▸ **Task to complete**
Using the data below, output the first line and every line after it up to and including the line containing "(hop : op.toNat", exactly as written and with nothing added.

▸ **Working data**
theorem cpuStep_of_effect {s u : State} (op : BitVec 3) (hc : s.cycle = 3#4) (htmp : s.tmp = op.setWidth 4)
    (hop : op.toNat ≤ 5) (h : effect op s.acc s.ea s = .ok u) : cpuStep s = .next u.endExecute := by
  rw [cpuStep_execute_op op hc htmp hop, h, Res.bind_ok, Res.outcome_ok]

/-- EX is 0 and CYCLE as ID says, the rest of the PSW as the effect left it. -/
theorem State.psw_endExecute {s : State} {lk op io ex id : Bool} {cycle tmp : BitVec 4} {acc : BitVec 3}
    (h : s.psw = packPsw lk op io ex id cycle tmp acc) :
    s.endExecute.psw = packPsw lk op io false id (if id then 9#4 else 0#4) tmp acc := by
  have hex := State.psw_setEx h false
  obtain ⟨-, -, -, -, hid, -, -, -⟩ := State.fields_of_psw hex
  rw [State.endExecute, State.psw_setCycle hex, hid]
  rfl

theorem State.peek_endExecute (s : State) {l : Loc} (h : l ≠ .slot 7#4) : s.endExecute.peek l = s.peek l :=
  (State.peek_setX _ 7#4 _ l h).trans (s.peek_setX 7#4 _ l h)

theorem State.x_endExecute (s : State) {i : BitVec 4} (h : i ≠ 7#4) : s.endExecute.x i = s.x i :=
  (State.x_setCycle _ _ _ h).trans (State.x_setEx _ _ _ h)

theorem State.ac_endExecute (s : State) {acc : BitVec 3} (h : acc ≠ 7#3) : s.endExecute.ac acc = s.ac acc :=
  s.x_endExecute (acSlot_ne_psw acc h)

@[simp] theorem State.pc_endExecute (s : State) : s.endExecute.pc = s.pc := s.x_endExecute (by decide)

theorem Frame.then_endExecute {s u : State} {touched : List Loc} (h : Frame touched s u) (h7 : .slot 7#4 ∈ touched) :
    Frame touched s u.endExecute := (h.then_setPsw _ h7).then_setPsw _ h7

/-- Settles O22: the operand is read, then AC written, and LK by TAD. -/
theorem executeAndTad : Obligations.ExecuteAndTad := by
  intro s v s1 hc hacc hread
  obtain ⟨hpsw1, hx1, hframe1⟩ := State.localRead_leaves hread
  have hac : s1.ac s.acc = s.ac s.acc := hx1 _
  have hpsw (w : Word) : (s1.setAc s.acc w).psw = packPsw s.lk s.op s.io s.ex s.id s.cycle s.tmp s.acc :=
    (State.psw_setAc _ _ _ hacc).trans (hpsw1.trans s.psw_eq_pack)
  have hframe (w : Word) : Frame [.slot (acSlot s.acc), .slot 7#4] s (s1.setAc s.acc w) :=
    (hframe1.mono (by simp)).then_setX _ _ (by simp)
  refine ⟨fun htmp => ⟨_, cpuStep_of_effect 0#3 hc htmp (by decide) (effect_and hacc hread), ?_, ?_, ?_⟩,
    fun htmp => ⟨_, cpuStep_of_effect 1#3 hc htmp (by decide) (effect_tad hacc hread), ?_, ?_, ?_⟩⟩
  · rw [State.ac_endExecute _ hacc, State.ac_setAc, if_pos rfl, hac]
  · exact State.psw_endExecute (hpsw _)
  · exact (hframe _).then_endExecute (by simp)
  · rw [State.ac_endExecute _ hacc, State.ac_setLk _ _ _ hacc, State.ac_setAc, if_pos rfl, addCarry_fst, hac]
  · have hlk : s1.lk = s.lk := congrArg (getFlag · 0) hpsw1
    rw [State.psw_endExecute (State.psw_setLk (hpsw _) _), hlk, carryLk, addCarry_snd, hac]
    simp only [decide_eq_true_eq]
    rfl
  · exact ((hframe _).then_setPsw _ (by simp)).then_endExecute (by simp)

/-- Settles O23: the word is kept at the place, then DCA clears AC and JMS loads PC. -/
theorem executeStaDcaJms : Obligations.ExecuteStaDcaJms := by
  intro s l hc hl h7
  have hpsw (v : Word) : (s.poke l v).psw = packPsw s.lk s.op s.io s.ex s.id s.cycle s.tmp s.acc :=
    (s.psw_poke v h7).trans s.psw_eq_pack
  refine ⟨fun htmp hacc => ⟨_, cpuStep_of_effect 2#3 hc htmp (by decide)
      (effect_sta hacc (State.localWrite_of_storePlace hl h7 _)), ?_, ?_, ?_⟩,
    fun htmp hacc => ⟨_, cpuStep_of_effect 3#3 hc htmp (by decide)
      (effect_dca hacc (State.localWrite_of_storePlace hl h7 _)), ?_, fun hne => ?_, ?_, ?_⟩,
    fun htmp hacc => ⟨_, cpuStep_of_effect 4#3 hc htmp (by decide)
      (hacc ▸ effect_jms (State.localWrite_of_storePlace hl h7 _)), ?_, fun hne => ?_, ?_, ?_⟩⟩
  · rw [State.peek_endExecute _ h7, State.peek_poke_same]
  · exact State.psw_endExecute (hpsw _)
  · exact ((Frame.poke s l _).mono (by simp)).then_endExecute (by simp)
  · rw [State.ac_endExecute _ hacc, State.ac_setAc, if_pos rfl]
  · rw [State.peek_endExecute _ h7, State.setAc, State.peek_setX _ _ _ _ hne, State.peek_poke_same]
  · exact State.psw_endExecute ((State.psw_setAc _ _ _ hacc).trans (hpsw _))
  · exact (((Frame.poke s l _).mono (by simp)).then_setX _ _ (by simp)).then_endExecute (by simp)
  · rw [State.pc_endExecute, State.pc_setPc]
  · rw [State.peek_endExecute _ h7, State.setPc, State.peek_setX _ _ _ _ hne, State.peek_poke_same]
  · exact State.psw_endExecute ((State.psw_setPc _ _).trans (hpsw _))
  · exact (((Frame.poke s l _).mono (by simp)).then_setX _ _ (by simp)).then_endExecute (by simp)

/-- Settles O24: out-of-file WB and ID are written, in-file the slot; the skip is decided on the word counted up. -/
theorem executeIsz : Obligations.ExecuteIsz := by
  refine fun s hc htmp hacc => ⟨fun v s1 hout hread => ?_, fun hin h7 => ?_⟩
  · obtain ⟨hpsw1, hx1, hframe1⟩ := State.localRead_leaves hread
    have hpc : s1.pc = s.pc := hx1 15#4
    have hframe : Frame [.slot 15#4, .slot 7#4] s (s1.setId true) := (hframe1.mono (by simp)).then_setPsw _ (by simp)
    refine ⟨_, cpuStep_of_effect 2#3 hc htmp (by decide) (hacc ▸ effect_isz_outOfFile hout hread), rfl, ?_, ?_, ?_⟩
    · rw [State.pc_endExecute, State.pc_with_wb, State.pc_ite_skip, State.pc_setId, hpc]
    · exact State.psw_endExecute ((State.psw_with_wb _ _).trans ((State.psw_ite_skip _ _).trans
        (State.psw_setId (hpsw1.trans s.psw_eq_pack) true)))
    · exact ((hframe.then_ite_skip _ (by simp)).then_endExecute (by simp)).restore_wb
  · have hi : s.ea.setWidth 4 ≠ 7#4 := slot_ne_psw hin h7
    refine ⟨_, cpuStep_of_effect 2#3 hc htmp (by decide) (hacc ▸ effect_isz_inFile hin h7),
      fun h15 => ⟨?_, ?_⟩, fun h15 => ?_, ?_, ?_⟩
    · rw [State.x_endExecute _ hi, State.x_ite_skip _ _ h15, State.x_setX_same]
    · rw [State.pc_endExecute, State.pc_ite_skip, State.pc, State.x_setX_ne _ _ _ _ h15]
      rfl
    · rw [State.pc_endExecute, State.pc_ite_skip, h15, State.pc, State.x_setX_same]
    · exact State.psw_endExecute ((State.psw_ite_skip _ _).trans ((s.psw_setX _ _ hi).trans s.psw_eq_pack))
    · exact (((Frame.setX s _ _).mono (by simp)).then_ite_skip _ (by simp)).then_endExecute (by simp)

/-- Settles O25: of the slots the effect writes PC alone. -/
theorem executeJmp : Obligations.ExecuteJmp := by
  intro s hc htmp hacc
  refine ⟨_, cpuStep_of_effect 5#3 hc htmp (by decide) (hacc ▸ effect_jmp s.ea s), ?_, ?_, ?_⟩
  · rw [State.pc_endExecute, State.pc_setPc]
  · exact State.psw_endExecute ((s.psw_setPc _).trans s.psw_eq_pack)
  · exact ((Frame.setX s 15#4 _).mono (by simp)).then_endExecute (by simp)

/-- Settles O26: the store leaves the PSW, of which ID and CYCLE are written after it. -/
theorem writebackStores : Obligations.WritebackStores := by
  intro s l hc hl h7
  refine ⟨((s.poke l s.wb).setId false).setCycle cycleFetch, ?_, ?_, ?_, ?_⟩
  · rw [cpuStep_writeback hc, stepWriteback, State.localWrite_of_storePlace hl h7]
    rfl
  · rw [State.setCycle, State.setPsw, State.peek_setX _ _ _ _ h7, State.setId, State.setPsw,
      State.peek_setX _ _ _ _ h7, State.peek_poke_same]
  · exact State.psw_setCycle (State.psw_setId ((s.psw_poke s.wb h7).trans s.psw_eq_pack) false) _
  · exact (((Frame.poke s l _).mono (by simp)).then_setPsw _ (by simp)).then_setPsw _ (by simp)

end Sys2Proof.Machine

namespace Sys2Proof.Machine

open Reference

/-! The short-circuit and the path forced through EXECUTE (R154): the forced state differs in EX, CYCLE and EA, which no
effect on an in-file address reads, so the effect goes alike on both. -/

/-- Two states that agree on the slots but the PSW, on the PSW, and on everything else. -/
theorem State.eq_of_psw {s t : State} (hx : ∀ i, i ≠ 7#4 → s.x i = t.x i) (hp : s.psw = t.psw)
    (hr : { s with regs := t.regs } = t) : s = t := by
  have hregs : s.regs = t.regs := State.regs_ext fun i => by
    by_cases hi : i = 7#4
    · exact hi ▸ hp
    · exact hx i hi
  rw [← hr, ← hregs]
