-- ==== Sys2Proof/Machine/RegMap.lean ====
section
/-! DEFINITION. The register map of BAR0, generated from the register tables of spec/: every register's place, size, reset
domain and fields with access type and reset value (R9, R11, R13, R28). -/

namespace Sys2Proof.Machine

/-- Access types of Table 0.4 (no register of the map is RWS). -/
inductive Access where
  | ro | rw | w1c | rb
  deriving DecidableEq, Repr

/-- Reset domains, weakest first (R10, R11). -/
inductive RDomain where
  | function | warm | cold
  deriving DecidableEq, Repr

/-- A field: bits [hi:lo] counted from bit 0 of word 0, access, reset value. A reset value the tables give as from the map,
the image, the start or the retained bank stands as 0, a domain's STATE as 3, OFF (log 6). -/
structure RegField where
  hi : Nat
  lo : Nat
  acc : Access
  reset : Nat
  deriving DecidableEq, Repr

/-- A register or array of registers: instance (i, j) word w lies at base + s1 × i + s2 × j + 8 × w, first ≤ i < n1, j < n2. -/
structure RegDesc where
  base : Nat
  n1 : Nat
  s1 : Nat
  n2 : Nat
  s2 : Nat
  first : Nat
  words : Nat
  is32 : Bool
  dom : RDomain
  fields : List RegField
  deriving DecidableEq, Repr

/-- The registers of BAR0, by their names in spec/. -/
inductive RegId where
  | idDevice -- ID_DEVICE, spec/01_the_part.md Table 1.7
  | idCoreMap -- ID_CORE_MAP_n, spec/01_the_part.md Table 1.8
  | idSliceMap -- ID_SLICE_MAP_n, spec/01_the_part.md Table 1.9
  | coreCensus -- CORE_CENSUS_n, spec/02_number_formats.md Table 2.11
  | coreArrayDpuMap -- CORE_ARRAY_DPU_MAP_n, spec/03_matrix_arrays.md Table 3.7
  | coreArraySteps -- CORE_ARRAY_STEPS_n, spec/03_matrix_arrays.md Table 3.8
  | coreArrayFeedBubbles -- CORE_ARRAY_FEED_BUBBLES_n, spec/03_matrix_arrays.md Table 3.9
  | coreArrayRampCycles -- CORE_ARRAY_RAMP_CYCLES_n, spec/03_matrix_arrays.md Table 3.10
  | coreArrayPadCycles -- CORE_ARRAY_PAD_CYCLES_n, spec/03_matrix_arrays.md Table 3.11
  | coreAdapterTable -- CORE_ADAPTER_TABLE, spec/04_tenant_segmented_multiply.md Table 4.4
  | hmCtxGrant -- HM_CTX_GRANT_n, spec/05_thread_groups.md Table 5.3
  | hmBindQuantum -- HM_BIND_QUANTUM, spec/05_thread_groups.md Table 5.4
  | coreBinding -- CORE_BINDING_n, spec/05_thread_groups.md Table 5.5
  | corePipeIssued -- CORE_PIPE_ISSUED_n, spec/05_thread_groups.md Table 5.9
  | corePipeDual -- CORE_PIPE_DUAL_n, spec/05_thread_groups.md Table 5.10
  | corePipePacked -- CORE_PIPE_PACKED_n, spec/05_thread_groups.md Table 5.11
  | corePipeSplits -- CORE_PIPE_SPLITS_n, spec/05_thread_groups.md Table 5.12
  | corePipeParks -- CORE_PIPE_PARKS_n, spec/05_thread_groups.md Table 5.13
  | corePipeLreqStalls -- CORE_PIPE_LREQ_STALLS_n, spec/05_thread_groups.md Table 5.14
  | coreTokenWatchdog -- CORE_TOKEN_WATCHDOG, spec/06_code_objects_and_tokens.md Table 6.7
  | ctxIfetchBytes -- CTX_IFETCH_BYTES_n, spec/06_code_objects_and_tokens.md Table 6.10
  | ctxIfetchStalls -- CTX_IFETCH_STALLS_n, spec/06_code_objects_and_tokens.md Table 6.11
  | coreHaltA -- CORE_HALT_A_n, spec/06_code_objects_and_tokens.md Table 6.12
  | coreHaltB -- CORE_HALT_B_n, spec/06_code_objects_and_tokens.md Table 6.13
  | coreHaltC -- CORE_HALT_C_n, spec/06_code_objects_and_tokens.md Table 6.14
  | coreHaltD -- CORE_HALT_D_n, spec/06_code_objects_and_tokens.md Table 6.15
  | bolValue -- BOL_VALUE_n, spec/07_ordering_model.md Table 7.4
  | bolCtrl -- BOL_CTRL_n, spec/07_ordering_model.md Table 7.5
  | bolNotify -- BOL_NOTIFY_n, spec/07_ordering_model.md Table 7.6
  | ctxGrottoMask -- CTX_GROTTO_MASK_n, spec/08_grotto_and_cavern.md Table 8.1
  | coreGrottoStatus -- CORE_GROTTO_STATUS_n, spec/08_grotto_and_cavern.md Table 8.5
  | coreGrottoHits -- CORE_GROTTO_HITS_n, spec/08_grotto_and_cavern.md Table 8.6
  | coreGrottoMisses -- CORE_GROTTO_MISSES_n, spec/08_grotto_and_cavern.md Table 8.7
  | coreGrottoWb -- CORE_GROTTO_WB_n, spec/08_grotto_and_cavern.md Table 8.8
  | cavWayLock -- CAV_WAY_LOCK, spec/08_grotto_and_cavern.md Table 8.10
  | cavClassMask -- CAV_CLASS_MASK_k, spec/08_grotto_and_cavern.md Table 8.11
  | cavClassHits -- CAV_CLASS_HITS_k, spec/08_grotto_and_cavern.md Table 8.12
  | cavClassMisses -- CAV_CLASS_MISSES_k, spec/08_grotto_and_cavern.md Table 8.13
  | cavClassNofill -- CAV_CLASS_NOFILL_k, spec/08_grotto_and_cavern.md Table 8.14
  | cavCtrl -- CAV_CTRL, spec/08_grotto_and_cavern.md Table 8.15
  | cavHashKey -- CAV_HASH_KEY, spec/08_grotto_and_cavern.md Table 8.16
  | cavHotspot -- CAV_HOTSPOT, spec/08_grotto_and_cavern.md Table 8.19
  | cavSliceStatus -- CAV_SLICE_STATUS_n, spec/08_grotto_and_cavern.md Table 8.21
  | dramSpace -- DRAM_SPACE, spec/09_dram_and_segments.md Table 9.4
  | dramChanStatus -- DRAM_CHAN_STATUS_n, spec/09_dram_and_segments.md Table 9.5
  | dramChanCtrl -- DRAM_CHAN_CTRL_n, spec/09_dram_and_segments.md Table 9.6
  | dram1500Ctrl -- DRAM_1500_CTRL_m, spec/09_dram_and_segments.md Table 9.7
  | dram1500Data -- DRAM_1500_DATA_m_j, spec/09_dram_and_segments.md Table 9.8
  | dramRegCfg -- DRAM_REG_CFG_r, spec/09_dram_and_segments.md Table 9.9
  | dramRegBytes -- DRAM_REG_BYTES_r, spec/09_dram_and_segments.md Table 9.10
  | dramRegThrottled -- DRAM_REG_THROTTLED_r, spec/09_dram_and_segments.md Table 9.11
  | segVbase -- SEG_VBASE_c_s, spec/09_dram_and_segments.md Table 9.12
  | segPbase -- SEG_PBASE_c_s, spec/09_dram_and_segments.md Table 9.13
  | segLen -- SEG_LEN_c_s, spec/09_dram_and_segments.md Table 9.14
  | segAttr -- SEG_ATTR_c_s, spec/09_dram_and_segments.md Table 9.15
  | segApplyStatus -- SEG_APPLY_STATUS, spec/09_dram_and_segments.md Table 9.16
  | segFaultLimit -- SEG_FAULT_LIMIT, spec/09_dram_and_segments.md Table 9.17
  | segFault -- SEG_FAULT_c, spec/09_dram_and_segments.md Table 9.18
  | keySlot -- KEY_SLOT_k, spec/09_dram_and_segments.md Table 9.19
  | engStatus -- ENG_STATUS_n, spec/10_training_engines.md Table 10.8
  | engBytes -- ENG_BYTES_n, spec/10_training_engines.md Table 10.9
  | updGate -- UPD_GATE_n, spec/10_training_engines.md Table 10.10
  | engDrops -- ENG_DROPS_n, spec/10_training_engines.md Table 10.11
  | tideCount -- TIDE_COUNT, spec/11_tide_and_sailings.md Table 11.2
  | tideLock -- TIDE_LOCK, spec/11_tide_and_sailings.md Table 11.3
  | tideCtrl -- TIDE_CTRL, spec/11_tide_and_sailings.md Table 11.4
  | tidePaths -- TIDE_PATHS, spec/11_tide_and_sailings.md Table 11.5
  | ferryCtrl -- FERRY_CTRL_f, spec/11_tide_and_sailings.md Table 11.6
  | ferryEpoch -- FERRY_EPOCH_f, spec/11_tide_and_sailings.md Table 11.7
  | ferryPeriod -- FERRY_PERIOD_f, spec/11_tide_and_sailings.md Table 11.8
  | ferryStatus -- FERRY_STATUS_f, spec/11_tide_and_sailings.md Table 11.9
  | ferryCount -- FERRY_COUNT_f, spec/11_tide_and_sailings.md Table 11.10
  | ferryExc -- FERRY_EXC_f, spec/11_tide_and_sailings.md Table 11.11
  | ferryAbort -- FERRY_ABORT_f, spec/11_tide_and_sailings.md Table 11.12
  | ferryGates -- FERRY_GATES_f, spec/11_tide_and_sailings.md Table 11.13
  | ferryRoute -- FERRY_ROUTE_f_r, spec/11_tide_and_sailings.md Table 11.14
  | ferryCond -- FERRY_COND_f_c, spec/11_tide_and_sailings.md Table 11.15
  | tt -- TT_f_e, spec/11_tide_and_sailings.md Table 11.16
  | berth -- BERTH_b, spec/11_tide_and_sailings.md Table 11.18
  | berthStatus -- BERTH_STATUS_b, spec/11_tide_and_sailings.md Table 11.19
  | fabRegion -- FAB_REGION_r, spec/12_umbor_fabric_and_optics.md Table 12.8
  | fabNode -- FAB_NODE, spec/12_umbor_fabric_and_optics.md Table 12.9
  | fabTimeout -- FAB_TIMEOUT, spec/12_umbor_fabric_and_optics.md Table 12.10
  | fabPortStatus -- FAB_PORT_STATUS_p, spec/12_umbor_fabric_and_optics.md Table 12.11
  | fabPortCtrl -- FAB_PORT_CTRL_p, spec/12_umbor_fabric_and_optics.md Table 12.12
  | fabLaneMap -- FAB_LANE_MAP_p, spec/12_umbor_fabric_and_optics.md Table 12.13
  | fabPortErr -- FAB_PORT_ERR_p, spec/12_umbor_fabric_and_optics.md Table 12.14
  | optEmitter -- OPT_EMITTER_n, spec/12_umbor_fabric_and_optics.md Table 12.15
  | cap -- CAP_n, spec/13_host_interface_and_objects.md Table 13.2
  | hostCmd -- HOST_CMD, spec/13_host_interface_and_objects.md Table 13.5
  | hostCmdArg -- HOST_CMD_ARG_j, spec/13_host_interface_and_objects.md Table 13.6
  | hostCmdStatus -- HOST_CMD_STATUS, spec/13_host_interface_and_objects.md Table 13.7
  | hostMoTable -- HOST_MO_TABLE, spec/13_host_interface_and_objects.md Table 13.9
  | coreAdapterHolds -- CORE_ADAPTER_HOLDS_h, spec/13_host_interface_and_objects.md Table 13.11
  | ctxState -- CTX_STATE_n, spec/13_host_interface_and_objects.md Table 13.12
  | ctxSeed -- CTX_SEED_n, spec/13_host_interface_and_objects.md Table 13.13
  | qStatus -- Q_STATUS_q, spec/13_host_interface_and_objects.md Table 13.18
  | qCqHead -- Q_CQ_HEAD_q, spec/13_host_interface_and_objects.md Table 13.19
  | qDoorbell -- Q_DOORBELL_q, spec/13_host_interface_and_objects.md Table 13.20
  | evt -- EVT_n, spec/13_host_interface_and_objects.md Table 13.21
  | sumpRing -- SUMP_RING, spec/13_host_interface_and_objects.md Table 13.23
  | sumpTail -- SUMP_TAIL, spec/13_host_interface_and_objects.md Table 13.24
  | sumpHead -- SUMP_HEAD, spec/13_host_interface_and_objects.md Table 13.25
  | sumpCtrl -- SUMP_CTRL, spec/13_host_interface_and_objects.md Table 13.26
  | sumpHold -- SUMP_HOLD, spec/13_host_interface_and_objects.md Table 13.27
  | hostStatus -- HOST_STATUS, spec/13_host_interface_and_objects.md Table 13.31
  | lkBootStatus -- LK_BOOT_STATUS, spec/14_boot_image_and_retained_bank.md Table 14.9
  | lkSoftstart -- LK_SOFTSTART, spec/14_boot_image_and_retained_bank.md Table 14.10
  | lkImageInfo -- LK_IMAGE_INFO, spec/14_boot_image_and_retained_bank.md Table 14.11
  | rbStatus -- RB_STATUS, spec/14_boot_image_and_retained_bank.md Table 14.12
  | rbBoot -- RB_BOOT, spec/14_boot_image_and_retained_bank.md Table 14.13
  | rbSoftstartSticky -- RB_SOFTSTART_STICKY, spec/14_boot_image_and_retained_bank.md Table 14.14
  | rbFaultHist -- RB_FAULT_HIST_n, spec/14_boot_image_and_retained_bank.md Table 14.15
  | pwrDomCtrl -- PWR_DOM_CTRL_d, spec/15_power.md Table 15.3
  | pwrDomAt -- PWR_DOM_AT_d, spec/15_power.md Table 15.4
  | pwrDomStatus -- PWR_DOM_STATUS_d, spec/15_power.md Table 15.5
  | pwrPstate -- PWR_PSTATE, spec/15_power.md Table 15.8
  | pwrPstateAt -- PWR_PSTATE_AT, spec/15_power.md Table 15.8
  | pwrCap -- PWR_CAP, spec/15_power.md Table 15.10
  | pwrInput -- PWR_INPUT, spec/15_power.md Table 15.11
  | pwrTherm -- PWR_THERM_t, spec/15_power.md Table 15.12
  | pwrThrottle -- PWR_THROTTLE, spec/15_power.md Table 15.14
  | pwrThrottleUs -- PWR_THROTTLE_US_k, spec/15_power.md Table 15.15
  | ctxEnergy -- CTX_ENERGY_n, spec/15_power.md Table 15.17
  | pwrEnergyUnattr -- PWR_ENERGY_UNATTR, spec/15_power.md Table 15.18
  | faultStatus -- FAULT_STATUS, spec/16_faults_spares_and_test.md Table 16.4
  | faultCount -- FAULT_COUNT_k, spec/16_faults_spares_and_test.md Table 16.4a
  | faultCtrl -- FAULT_CTRL, spec/16_faults_spares_and_test.md Table 16.4b
  | ftSpares -- FT_SPARES, spec/16_faults_spares_and_test.md Table 16.6
  | ftCmd -- FT_CMD, spec/16_faults_spares_and_test.md Table 16.8
  | wearCore -- WEAR_CORE_p, spec/16_faults_spares_and_test.md Table 16.12
  | wearSlice -- WEAR_SLICE_p, spec/16_faults_spares_and_test.md Table 16.13
  deriving DecidableEq, Repr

▸ **Response to this exercise**
theorem cpuStep_of_effect {s u : State} (op : BitVec 3) (hc : s.cycle = 3#4) (htmp : s.tmp = op.setWidth 4)
    (hop : op.toNat ≤ 5) (h : effect op s.acc s.ea s = .ok u) : cpuStep s = .next u.endExecute := by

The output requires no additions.